Interfaces should be identified early, fully documented, and then managed throughout the project development. Interface specifications should be developed for external interfaces (i.e., interfaces between the current project and external systems) and internal interfaces (i.e., interfaces between project components). Interfaces between systems that are owned and operated by different agencies may require additional lead time to negotiate interface agreements.

This is the place to identify ITS standards and any other industry standards that will be used in detail. There are a variety of standards that should be considered at this point. Take a look at all interfaces, both external and internal. Since your regional ITS architecture and/or project ITS architecture was based on the Architecture Reference for Cooperative and Intelligent Transportation (ARC-IT), most interfaces should already have communications solutions--groups of standards that together satisfy the interfaces defined in your architecture. These solutions are defined to provide the most complete satisfaction of interface requirements, but might still have issues: mostly these will be gaps--areas where the solutions are incomplete, not fully tested or vetted. These are areas that researches and standards bodies might be working on, but point out areas where, if you are to implement, you will have additional work to do, particularly to ensure interoperability, a key issue for any interface to vehicles or handheld devices.

Agencies are encouraged to incorporate the ITS standards into new systems and upgrades of existing systems. The Regulation/Policy requires the systems engineering analysis for ITS projects to include an identification of ITS standards. Consult the ITS Standards Program website at https://www.standards.its.dot.gov/ for more information and available resources supporting standards implementation.

Document High Level Design

The results of the previous activities will be collected into a key output of this step- the Project Design Document.  There isn’t a single “best way” to present the high-level design to stakeholders and developers since different users will have different needs and different viewpoints. Over the years, high-level designs have evolved to include several different interconnected “views” of the system. Each view focuses on a single aspect of the system, which makes the system easier to analyze and understand. The specific views that are presented will vary, but they will typically include a physical view that identifies the system components and their relationships; a functional view that describes the system’s behavior; an information view that describes the information that will be managed by the system, and a communications view that defines the communications solutions (a related group of communications standards and specifications) that support each interface. As shown in Figure 18, these views are just different ways of looking at the same system.

Figure 18:  High-Level Design May Include Several Views

(Source: FHWA)

 

Create Integration Plan and Subsystem Verification Plans

An Integration Plan and Subsystem Verification Plans  should be completed parallel with the high-level design. (See Section 3.3.9 for more information on integration and verification planning.)

Detailed Design

Hardware and software specialists create the detailed design specifications for each component and software module identified in the high-level design. Systems engineers play a supporting role, providing technical oversight on an ongoing basis. As you might expect, the detailed design activity will vary for off-the-shelf and custom components, as shown in Figure 19.

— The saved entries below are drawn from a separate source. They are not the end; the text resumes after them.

-- ==== Sys2Proof/Laws/Store.lean ====
section
/-! SUPPORT. The laws of the buffers: a read after a write gives the value written, a write leaves every
other address alone, and every operation keeps the canonical form. -/

namespace Sys2Proof.Machine

variable {α : Type}

/-- A read of the address written. -/
@[simp] theorem storeGet_storeSet_same (m : Store α) (a : Nat) (v : α) :
    storeGet (storeSet m a v) a = some v := by
  induction m with
  | nil => simp [storeSet, storeGet]
  | cons x m ih =>
    obtain ⟨k, w⟩ := x
    simp only [storeSet]
    split
    · simp [storeGet]
    · split
      · simp [storeGet, *]
      · simp [storeGet, *]

/-- A read of any other address. -/
theorem storeGet_storeSet_other (m : Store α) (a b : Nat) (v : α) (h : b ≠ a) :
    storeGet (storeSet m a v) b = storeGet m b := by
  induction m with
  | nil => simp [storeSet, storeGet, h]
  | cons x m ih =>
    obtain ⟨k, w⟩ := x
    simp only [storeSet]
    split
    · simp only [storeGet]
      rw [if_neg h]
      split
      · rw [if_neg (by omega), if_pos (by omega)]
      · rfl
    · split
      · subst_vars; simp [storeGet, h]
      · simp [storeGet, ih]

/-- The addresses of a written store are the address written and those it had. -/
theorem storeSet_keys (m : Store α) (a : Nat) (v : α) (x : Nat × α) (h : x ∈ storeSet m a v) :
    x.1 = a ∨ x ∈ m := by
  induction m with
  | nil => simp [storeSet] at h; simp [h]
  | cons y m ih =>
    obtain ⟨k, w⟩ := y
    simp only [storeSet] at h
    split at h
    · rcases List.mem_cons.1 h with rfl | h
      · exact .inl rfl
      · exact .inr h
    · split at h
      · rcases List.mem_cons.1 h with rfl | h
        · exact .inl (by subst_vars; rfl)
        · exact .inr (List.mem_cons_of_mem _ h)
      · rcases List.mem_cons.1 h with rfl | h
        · exact .inr (List.mem_cons_self ..)
        · exact (ih h).imp id (List.mem_cons_of_mem _)

/-- A write keeps the canonical form. -/
theorem storeSet_wf (m : Store α) (a : Nat) (v : α) (h : storeWf m) : storeWf (storeSet m a v) := by
  induction m with
  | nil => simp [storeSet, storeWf]
  | cons y m ih =>
    obtain ⟨k, w⟩ := y
    have hm := List.pairwise_cons.1 h
    simp only [storeSet]
    split
    · rename_i hlt
      refine List.pairwise_cons.2 ⟨fun x hx => ?_, h⟩
      rcases List.mem_cons.1 hx with rfl | hx
      · exact hlt
      · exact Nat.lt_trans hlt (hm.1 x hx)
    · split
      · subst_vars; exact List.pairwise_cons.2 hm
      · refine List.pairwise_cons.2 ⟨fun x hx => ?_, ih hm.2⟩
        rcases storeSet_keys m a v x hx with hx | hx
        · simp only [hx]; omega
        · exact hm.1 x hx

/-- A write of a byte string leaves every address before it alone. -/
theorem storeGet_memWrite_before (m : Memory) (a b : Nat) (p : Bytes) (h : b < a) :
    storeGet (memWrite m a p) b = storeGet m b := by
  induction p generalizing m a with
  | nil => rfl
  | cons x p ih =>
    simp only [memWrite]
    rw [ih _ _ (by omega), storeGet_storeSet_other _ _ _ _ (by omega)]

/-- A write of a byte string leaves every address after it alone. -/
theorem storeGet_memWrite_after (m : Memory) (a b : Nat) (p : Bytes) (h : a + p.length ≤ b) :
    storeGet (memWrite m a p) b = storeGet m b := by
  induction p generalizing m a with
  | nil => rfl
  | cons x p ih =>
    simp only [List.length_cons] at h
    simp only [memWrite]
    rw [ih _ _ (by omega), storeGet_storeSet_other _ _ _ _ (by omega)]

/-- A read inside the byte string written. -/
theorem storeGet_memWrite_inside (m : Memory) (a k : Nat) (p : Bytes) (h : k < p.length) :
    storeGet (memWrite m a p) (a + k) = some p[k] := by
  induction p generalizing m a k with
  | nil => simp at h
  | cons x p ih =>
    simp only [memWrite]
    cases k with
    | zero => rw [Nat.add_zero, storeGet_memWrite_before _ _ _ _ (by omega)]; simp
    | succ k =>
      have := ih (storeSet m a x) (a + 1) k (by simpa using h)
      simpa [Nat.add_assoc, Nat.add_comm 1 k] using this

/-- A write of a byte string keeps the canonical form. -/
theorem memWrite_wf (m : Memory) (a : Nat) (p : Bytes) (h : storeWf m) : storeWf (memWrite m a p) := by
  induction p generalizing m a with
  | nil => exact h
  | cons x p ih => exact ih _ _ (storeSet_wf m a x h)

/-- The buffers at reset are in canonical form. -/
theorem State.reset_buffers_wf :
    Memory.wf State.reset.frx.buf ∧ Memory.wf State.reset.ftx.tail ∧ Memory.wf State.reset.ftx.buf ∧
      storeWf State.reset.ftx.set := by decide

/-- The addresses of a written memory. -/
theorem memWrite_keys (m : Memory) (a : Nat) (p : Bytes) (x : Host.Cell) (h : x ∈ memWrite m a p) :
    (a ≤ x.1 ∧ x.1 < a + p.length) ∨ x ∈ m := by
  induction p generalizing m a with
  | nil => exact .inr h
  | cons y p ih =>
    rcases ih _ _ h with h | h
    · left; simp only [List.length_cons]; omega
    · rcases storeSet_keys m a y x h with h | h
      · left; simp only [List.length_cons]; omega
      · exact .inr h

/-- A read is answered exactly when every byte of it holds a value, and then gives those bytes. -/
theorem memRead_eq_some (m : Memory) (a n : Nat) (b : Bytes) :
    memRead m a n = some b ↔ b.length = n ∧ ∀ k (h : k < b.length), storeGet m (a + k) = some b[k] := by
  induction n generalizing a b with
  | zero =>
    simp only [memRead, Option.some.injEq]
    constructor
    · rintro rfl; exact ⟨rfl, fun k h => absurd h (by simp)⟩
    · rintro ⟨h, -⟩; exact (List.length_eq_zero_iff.1 h).symm
  | succ n ih =>
    simp only [memRead]
    constructor
    · intro h
      split at h
      · rename_i x xs hx hxs
        obtain rfl := Option.some.inj h
        obtain ⟨hl, hk⟩ := (ih _ _).1 hxs
        refine ⟨by simp [hl], fun k hk' => ?_⟩
        cases k with
        | zero => simpa using hx
        | succ k =>
          have := hk k (by simpa using hk')
          simpa [Nat.add_assoc, Nat.add_comm 1 k] using this
      · cases h
    · rintro ⟨hl, hk⟩
      cases b with
      | nil => simp at hl
      | cons x xs =>
        have h0 := hk 0 (by simp)
        have h1 : memRead m (a + 1) n = some xs := by
          refine (ih _ _).2 ⟨by simpa using hl, fun k hk' => ?_⟩
          have := hk (k + 1) (by simpa using hk')
          simpa [Nat.add_assoc, Nat.add_comm 1 k] using this
        simp only [Nat.add_zero, List.getElem_cons_zero] at h0
        simp [h0, h1]

/-- A read of exactly the bytes written. -/
@[simp] theorem memRead_memWrite (m : Memory) (a : Nat) (p : Bytes) :
    memRead (memWrite m a p) a p.length = some p :=
  (memRead_eq_some _ _ _ _).2 ⟨rfl, fun k h => storeGet_memWrite_inside m a k p h⟩

/-- A read of part of the bytes written. -/
theorem memRead_memWrite_part (m : Memory) (a k n : Nat) (p : Bytes) (h : k + n ≤ p.length) :
    memRead (memWrite m a p) (a + k) n = some ((p.drop k).take n) := by
  refine (memRead_eq_some _ _ _ _).2 ⟨by simp; omega, fun j hj => ?_⟩
  simp only [List.length_take, List.length_drop] at hj
  rw [Nat.add_assoc, storeGet_memWrite_inside m a (k + j) p (by omega)]
  simp

/-- Where every byte holds a value, the read with free values gives the bytes. -/
theorem memReadFree_of_memRead (m : Memory) (f a n : Nat) (b : Bytes) (h : memRead m a n = some b) :
    memReadFree m f a n = b := by
  induction n generalizing a b with
  | zero => simpa [memRead, memReadFree] using h
  | succ n ih =>
    simp only [memRead] at h
    split at h
    · rename_i x xs hx hxs
      obtain rfl := Option.some.inj h
      simp [memReadFree, hx, ih _ _ hxs]
    · cases h

@[simp] theorem memReadFree_length (m : Memory) (f a n : Nat) : (memReadFree m f a n).length = n := by
  induction n generalizing a with
  | zero => rfl
  | succ n ih => simp [memReadFree, ih]

end Sys2Proof.Machine
end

Figure 19:  Detailed Design Activities

(Source: FHWA)

Prototype user interface

If a user interface is to be developed, a simple user interface prototype is an efficient way to design it. A prototype is a quick, easy-to-build approximation of a system or part of a system. A software prototype can be used to quickly implement almost any part of a system that you want to explore, but it is used most often to make a quick approximation of a user interface for a new system.

A user interface prototype should be employed to help the user and developer visualize the interface before significant resources are invested in software development. This is one area in particular where you can expect multiple iterations as the developers incrementally create and refine the user interface design based on user feedback. (You will find that it is often easier to get users to provide feedback on a prototype than on system requirements and design specifications, which can be tedious to review.)

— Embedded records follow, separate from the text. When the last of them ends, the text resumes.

theorem test_encRstStream :
    txAfter .encRstStream (withDescriptor 3 0 1 0xFFFFFFFF 0 []) =
      some (some [0, 0, 0, 1, 0xFF, 0xFF, 0xFF, 0xFF], 8, 0x80030003, 8) := by decide

/-- The payload of P3 step 2. -/
theorem test_encSettings :
    txAfter .encSettings (withDescriptor 4 1 2 0 0 []) =
      some (some [0, 0, 0, 2, 1, 0, 0, 4, 0, 0, 0, 0x64, 0, 0, 0, 7, 0xFF, 0xFF, 0xFF, 0xFF], 20,
        0x80030004, 0x01000014) := by decide

/-- WR17: no wrap to a small length. -/
theorem test_encSettings_overflow :
    (nextOf (exec .encSettings (withDescriptor 4 0 0xFFFFFFFF 0 0 []))).map
      (fun t => (txStatusWord t.ftx, t.ftx.len)) = some (0x0502, 34359738364) := by decide

theorem test_encPing :
    txAfter .encPing (withDescriptor 6 0xFF 0xFFFFFFFF 0 0 []) =
      some (some [0xFF, 0xFF, 0xFF, 0xFF], 4, 0x80030006, 0xFF000004) := by decide

theorem test_encGoaway :
    txAfter .encGoaway (withDescriptor 7 0 0x80000007 0 0 []) =
      some (some [0, 0, 0, 7, 0, 0, 0, 0], 8, 0x80030007, 8) := by decide

theorem test_encHeaders :
    txAfter .encHeaders (withDescriptor 8 0 3 0 0 []) = some (some [0, 0, 0, 3], 4, 0x80030008, 4) := by
  decide

theorem test_encWindowUpdate :
    txAfter .encWindowUpdate (withDescriptor 9 0 1 0xFFFFFFFF 0 []) =
      some (some [0, 0, 0, 1, 0x7F, 0xFF, 0xFF, 0xFF], 8, 0x80030009, 8) := by decide

/-- TX_STATUS, TX_WRITTEN and what FSNK holds after a WRITE. -/
def written (s : State) : Option (BitVec 24 × Nat × Bytes) :=
  (nextOf (exec .write s)).map fun t => (txStatusWord t.ftx, t.ftx.written.toNat, t.fsnk.accepted)

/-- WR3. -/
theorem test_write :
    written (withDescriptor 2 0 7 0 0 [0xAA, 0xBB]) =
      some (0x0006, 14, [0x80, 3, 0, 2, 0, 0, 0, 6, 0, 0, 0, 7, 0xAA, 0xBB]) := by decide

/-- WR12, WR13: nothing is emitted. -/
theorem test_write_refused :
    (nextOf (exec .write (withDescriptor 10 0 0 0 0 []))).map
        (fun t => (txStatusWord t.ftx, t.fsnk.accepted)) = some (0x2302, []) ∧
      (nextOf (exec .write (withDescriptor 5 0 0 0 0 []))).map
        (fun t => (txStatusWord t.ftx, t.fsnk.accepted)) = some (0x1302, []) := by decide

/-- The bytes of vector ND9: a=1, b=2, a=3. -/
def nd9 : Bytes :=
  [0, 0, 0, 3, 0, 0, 0, 1, 0x61, 0, 0, 0, 1, 0x31, 0, 0, 0, 1, 0x62, 0, 0, 0, 1, 0x32,
   0, 0, 0, 1, 0x61, 0, 0, 0, 1, 0x33]

/-- The reset state with bytes on NSRC and a value in CTRL. -/
def withNsrc (b : Bytes) (strict : BitVec 1) : State :=
  { State.reset with nsrc := streamOf b, ctrl := strict }

/-- ND9: last value, first position. -/
theorem test_nvDec :
    (nextOf (exec .nvDec (withNsrc nd9 0))).map
      (fun t => (nvStatusWord t.nvu, t.nvu.nvt, t.nvu.count, t.nvu.bytes)) =
      some (0x0006, [([0x61], [0x33]), ([0x62], [0x32])], 2, 34) := by decide

/-- ND10, ND12: the strict checks. -/
theorem test_nvDec_strict :
    (nextOf (exec .nvDec (withNsrc nd9 1))).map (fun t => nvStatusWord t.nvu) = some 0x4602 ∧
      (nextOf (exec .nvDec (withNsrc [0, 0, 0, 1, 0, 0, 0, 0, 0, 0, 0, 1, 0x78] 1))).map
        (fun t => nvStatusWord t.nvu) = some 0x3602 := by decide

/-- NE6. -/
theorem test_nvEnc :
    (nextOf (exec .nvEnc
      { State.reset with
        nvu := { Nvu.reset 0 with nvt := [([0x61], [0x33]), ([0x62], [0x32])], count := 2 } })).map
      (fun t => (nvStatusWord t.nvu, t.nvu.bytes, t.nsnk.accepted)) =
      some (0x000E, 24, [0, 0, 0, 2, 0, 0, 0, 1, 0x61, 0, 0, 0, 1, 0x33, 0, 0, 0, 1, 0x62, 0, 0, 0, 1,
        0x32]) := by decide

/-- A write of a read-only register: ignored by an idle unit, refused by a busy one (R44, R295). -/
theorem test_regWrite_readOnly :
    hostAccess (.regWrite 0x04 1) State.reset = .next State.reset ∧
      hostAccess (.regWrite 0x04 1) (withHeaderRead 1 0 []) = .refused .busyUnit :=
  ⟨rfl, rfl⟩

/-- A step runs what the host placed: READ and an unknown type after reset. -/
theorem test_withFetchWord :
    (nextOf (step (State.reset.withFetchWord 8 1))).map (fun t => t.frx.status.busy) = some true ∧
      (nextOf (step (State.reset.withFetchWord 64 0x8003000500000000))).map
        (fun t => rxStatusWord t.frx) = some 0x1362 ∧
      (nextOf (step (State.reset.withFetchWord 16 6))).map (fun t => t.ftx.len) = some 4 := by decide

/-! ### Witnesses: states and operands that meet the hypotheses of the statements -/

theorem witness_DecodeAfterEncode :
    wellFormed (.unknownType 0 0 0 0) = true ∧ wellFormed (.unknownType 0 11 0 0) = true ∧
      wellFormed .read = true := by decide

theorem witness_EncodeAfterDecodeHeader :
    hdrControl 0x80030006 = 1#1 ∧ decode (.header 0x80030006 4) = .ok (.decPing 3 0 4) ∧
      decode (.dataHeader 0x7FFFFFFF) = .ok (.dataFrame 0x7FFFFFFF) := by decide

/-- The headers at the ends of each clause's range; no header is in two of them. -/
theorem witness_HeaderSelectsOperation :
    ((0x7FFFFFFF#32 ++ 0xFFFFFFFF#32 : BitVec 64) &&& 0x8000000000000000#64 = 0) ∧
      rowMatches (frameCode .synStream) 0x80000001 0 ∧
      rowMatches (frameCode .windowUpdate) 0xFFFF0009 0xFFFFFFFF ∧
      rowMatches 10 0x8003000A 0 ∧
      unknownCode 0 = true ∧ rowMatches 0 0x80030000 0 ∧
      unknownCode 5 = true ∧ rowMatches 5 0x80030005 0 ∧
      unknownCode 11 = true ∧ rowMatches 11 0x8003000B 0 ∧
      unknownCode 65535 = true ∧ rowMatches 65535 0xFFFFFFFF 0 := by decide

theorem witness_HeaderBytesRoundTrip :
    wellFormed (.decPing 3 0 4) = true ∧ (onPayload (.decPing 3 0 4)).isSome = true ∧
      wellFormed (.dataFrame 7) = true ∧ ∃ n, Instr.dataFrame 7 = .dataFrame n :=
  ⟨by decide, by decide, by decide, 7, rfl⟩

/-- The state the host runs a row of the opcode table in. -/
theorem witness_StepRunsDecodedOperation :
    let s := State.reset.withFetchWord 64 0x8003000600000004
    ∃ e es w i, s.events = e :: es ∧ fetch e { s with events := es } = some w ∧ decode w = .ok i :=
  ⟨.turn .frx, [], .header 0x80030006 4, .decPing 3 0 4, by decide, by decide, by decide⟩

/-- FTX with a WRITE in progress and nothing built. -/
def writing (type : BitVec 16) : State :=
  { withDescriptor type 0 1 2 3 [] with ftx := ftxAccept (withDescriptor type 0 1 2 3 []).ftx }

theorem witness_WhereOperationsAreFetched :
    (let d := withHeaderRead 0x00000001 0 []
     d.frx.status.busy = true ∧ d.frx.hwv = true ∧ hdrControl d.frx.hw = 0#1) ∧
    (let c := withHeaderRead 0x80030006 4 []
     c.frx.status.busy = true ∧ c.frx.hwv = true ∧ hdrControl c.frx.hw = 1#1 ∧ c.frx.flv = true) ∧
    ((writing 6).ftx.status.busy = true ∧ (writing 6).ftx.emitting = false) ∧
    fetchDecoded (.turn .nvu) State.reset = none ∧ fetchDecoded (.turn .frx) State.reset = none ∧
    fetchDecoded (.host (.regWrite 0x12 6)) State.reset = none ∧
    fetchDecoded (.host (.regWrite 0x20 3)) State.reset = none ∧
    fetchDecoded (.host (.regRead 0x01)) State.reset = none := by decide

theorem witness_TurnsAreDecodedOperations :
    fetch (.turn .frx) (withHeaderRead 0x80030006 4 []) = some (.header 0x80030006 4) ∧
      fetch (.turn .frx) (withHeaderRead 1 0 []) = some (.dataHeader 1) ∧
      fetch (.turn .ftx) (writing 9) = some (.txType 9) ∧
      fetch (.turn .ftx) (writing 10) = some (.txType 10) := by decide

/-- ReadIsTheReadFunction, ReadLeavesReadable, StreamPositionAfterRead. -/
theorem witness_Read :
    let s := withFsrc rd1
    readAccepted s ∧ s.pace = .atOnce ∧ finiteInput s.fsrc .ended ∧ ∃ u, exec .read s = .next u :=
  ⟨by decide, by decide, by decide, _, rfl⟩

/-- The same for inputs on which READ fails, and a source that fails: the error each gives. -/
theorem witness_Read_errors :
    let p := Config.defaults
    finiteInput (withFsrc []).fsrc .ended ∧ (readFrame p [] .ended).1 = .error .endOfStream ∧
      (readFrame p [0x80] .ended).1 = .error (.truncation .inHeaderWord) ∧
      (readFrame p [0x80, 3, 0, 6] .ended).1 = .error (.truncation .inFlagLengthWord) ∧
      (readFrame p [0x80, 3, 0, 6, 0, 0, 0, 4, 1] .ended).1 = .error (.truncation .inPayload) ∧
      (readFrame p [0, 0, 0, 1] .ended).1 = .error .unsupportedDataFrame ∧
      (readFrame p [0x80, 3, 0, 5, 0, 0, 0, 0] .ended).1 =
        .error (.unsupportedFrameType .unknownType) ∧
      (readFrame p [0x80, 3, 0, 6, 0, 0, 0, 3, 1, 2, 3] .ended).1 =
        .error (.protocolViolation .payloadTooShort) ∧
      (readFrame { p with payloadMax := 3 } [0x80, 3, 0, 6, 0, 0, 0, 4, 1, 2, 3, 4] .ended).1 =
        .error (.protocolViolation .limitExceeded) ∧
      finiteInput { bytes := [0x80], tail := .failed 7, skip := 0, lost := false } (.failed 7) ∧
      (readFrame p [0x80] (.failed 7)).1 = .error (.ioError 7) := by decide

/-- FSRC with the bytes given, after which the source does not answer. -/
def waitingFor (b : Bytes) (x : Frx) : State :=
  { State.reset with fsrc := { bytes := b, tail := .growing, skip := 0, lost := false }, frx := x }

/-- Each unit at a step that is not answered; a payload of one byte is the shortest that is waited for. -/
theorem witness_SilentStreamsAreWaitedFor :
    (let s := waitingFor [1, 2, 3] (Frx.reset 0)
     readAccepted s ∧ s.fsrc.tail = .growing ∧ s.fsrc.bytes.length < 4 ∧ s.fsrc.lost = false) ∧
    (let s := waitingFor [1, 2, 3] (frxAccept (Frx.reset 0))
     s.frx.status.busy = true ∧ s.frx.hwv = false ∧ s.fsrc.bytes.length < 4) ∧
    (let s := waitingFor [] { withHeader 0x80030006 0 (Frx.reset 0) with flv := false }
     s.frx.status.busy = true ∧ s.frx.hwv = true ∧ hdrControl s.frx.hw = 1#1 ∧ s.frx.flv = false) ∧
    (let s := waitingFor [] (withHeader 0x80030006 1 (Frx.reset 0))
     s.frx.status.busy = true ∧ s.frx.hwv = true ∧ hdrControl s.frx.hw = 1#1 ∧ s.frx.flv = true ∧
      s.fsrc.bytes.length < (flLength s.frx.fl).toNat) ∧
    (let s := { writing 6 with
        ftx := { (writing 6).ftx with emitting := true }, fsnk := { accepted := [], mode := .silent } }
     s.ftx.status.busy = true ∧ s.ftx.emitting = true ∧ s.fsnk.mode = .silent) ∧
    (let s := { State.reset with nvu := nvAcceptDec false (Nvu.reset 0) }
     s.nvu.dir = false ∧ nvNeeds s.nvu.phase = some 4 ∧ s.nsrc.tail = .growing ∧
      s.nsrc.bytes.length < 4) ∧
    (let s := { State.reset with
        nvu := nvAcceptEnc (Nvu.reset 0), nsnk := { accepted := [], mode := .silent } }
     s.nvu.dir = true ∧ s.nvu.phase = .enc [be32 0] ∧ be32 0 ≠ [] ∧ s.nsnk.mode = .silent) := by
  decide

theorem witness_StepwiseCommandsAgree :
    readAccepted (withFsrc rd1) ∧ (∃ u, exec .read { withFsrc rd1 with pace := .stepwise } = .next u) ∧
      (∃ v, exec .read { withFsrc rd1 with pace := .atOnce } = .next v) ∧
    (let w := withDescriptor 6 0 1 0 0 []
     writeAccepted w ∧ (∃ u, exec .write { w with pace := .stepwise } = .next u) ∧
      ∃ v, exec .write { w with pace := .atOnce } = .next v) :=
  ⟨by decide, ⟨_, rfl⟩, ⟨_, rfl⟩, by decide, ⟨_, rfl⟩, ⟨_, rfl⟩⟩

theorem witness_BusyUnitDropsCommands :
    { State.reset with resetLine := true }.resetLine = true ∧
      (withHeaderRead 1 0 []).frx.status.busy = true ∧ (writing 6).ftx.status.busy = true ∧
      (nvAcceptDec false (Nvu.reset 0)).status.busy = true := by decide

/-- DecSynStreamResult, DecBlobAfterStreamIdResult, DecFixedSizeResult, DecSettingsResult,
UnsupportedTypesFail, PayloadLandsInRxbuf: the source holds exactly the payload, and more than it. -/
theorem witness_payload_held :
    (12#24).toNat ≤ (withFsrc (List.replicate 12 0)).fsrc.bytes.length ∧
      (11#24).toNat ≤ (withFsrc (List.replicate 12 0)).fsrc.bytes.length ∧
      (0#24).toNat ≤ (withFsrc []).fsrc.bytes.length ∧
      onPayload (.decSynStream 3 0 12) = some 12 ∧ onPayload (.unknownType 3 5 0 0) = some 0 := by
  decide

While the user interface prototype is included here because it is an effective way to design the user interface, prototypes may actually be generated much earlier in the process, during system requirements development. The prototype can turn the requirements statements into something tangible that users can react to and comment on.

Develop detailed hardware component and software module design specifications 

Detailed design specifications are created for each hardware component and software module to be developed. In the high-level design, each component is defined in terms of its allocated functional and performance requirements, with particular focus on its interfaces to external systems and other components.

The detailed design specifies exactly how the component will be implemented so that it meets the requirements. For hardware, mechanical and schematic drawings and parts lists are defined. For software, this includes specification of algorithms, data structures, and third-party software packages that will be used. For open ITS standards, this may include selection of optional standardized objects that together completely specify an interface MIB (Management Information Base).

The detailed design of each component should be reviewed to verify that it meets the allocated requirements and is fit for the intended purpose. Each specification of the detailed design specifications should be traced to higher-level requirements. This implies an expansion of the traceability matrix described under the Requirements process. Periodic or as-needed reviews can be held to monitor progress and resolve any design issues. For larger projects, coordination meetings should be held to ensure that concurrent design activities are coordinated to mitigate future integration risks. At the completion of the detailed design step, a broader stakeholder meeting is held to review and approve the detailed design before the implementation team begins to build the solution.  A record of the technical reviews that were conducted should also be included in the project documentation.

Select off-the-shelf (OTS) products

One of the fundamental principles of systems engineering is to delay technology selection until you have a solid foundation for making the right choice. By waiting until this point in the process, the latest technologies and products can be considered, and these selections can be based on a thorough understanding of the requirements and the overall architecture of the system. The selections can also be made by specialists who are closest to the implementation and are therefore best equipped to make them. There are two fundamental ways that a product can be selected, depending on your procurement requirements and selected procurement strategy:

• A trade study can be performed that compares the alternative products and selects the best product based on selection criteria that are in turn based on the specifications.
• A competitive procurement can be used that allows vendors to propose products that will best meet the specifications. In either case, product selection should be driven by performance-based specifications of the product.

 

Specifications can be either performance-based or prescriptive. In a performance-based specification, you specify the functionality and the performance that are required rather than what equipment to use. In a prescriptive specification, you specify exactly the equipment that you want. A performance-based specification for a dynamic message sign would include statements like “The sign shall provide a display of 3 lines of 25 characters per line.” A prescriptive specification would be “The Trantastic LED Model XYZ sign shall be used.” Performance-based specifications tend to provide the best value because they allow the contractor or vendor maximum flexibility to propose the best solution that meets your specifications.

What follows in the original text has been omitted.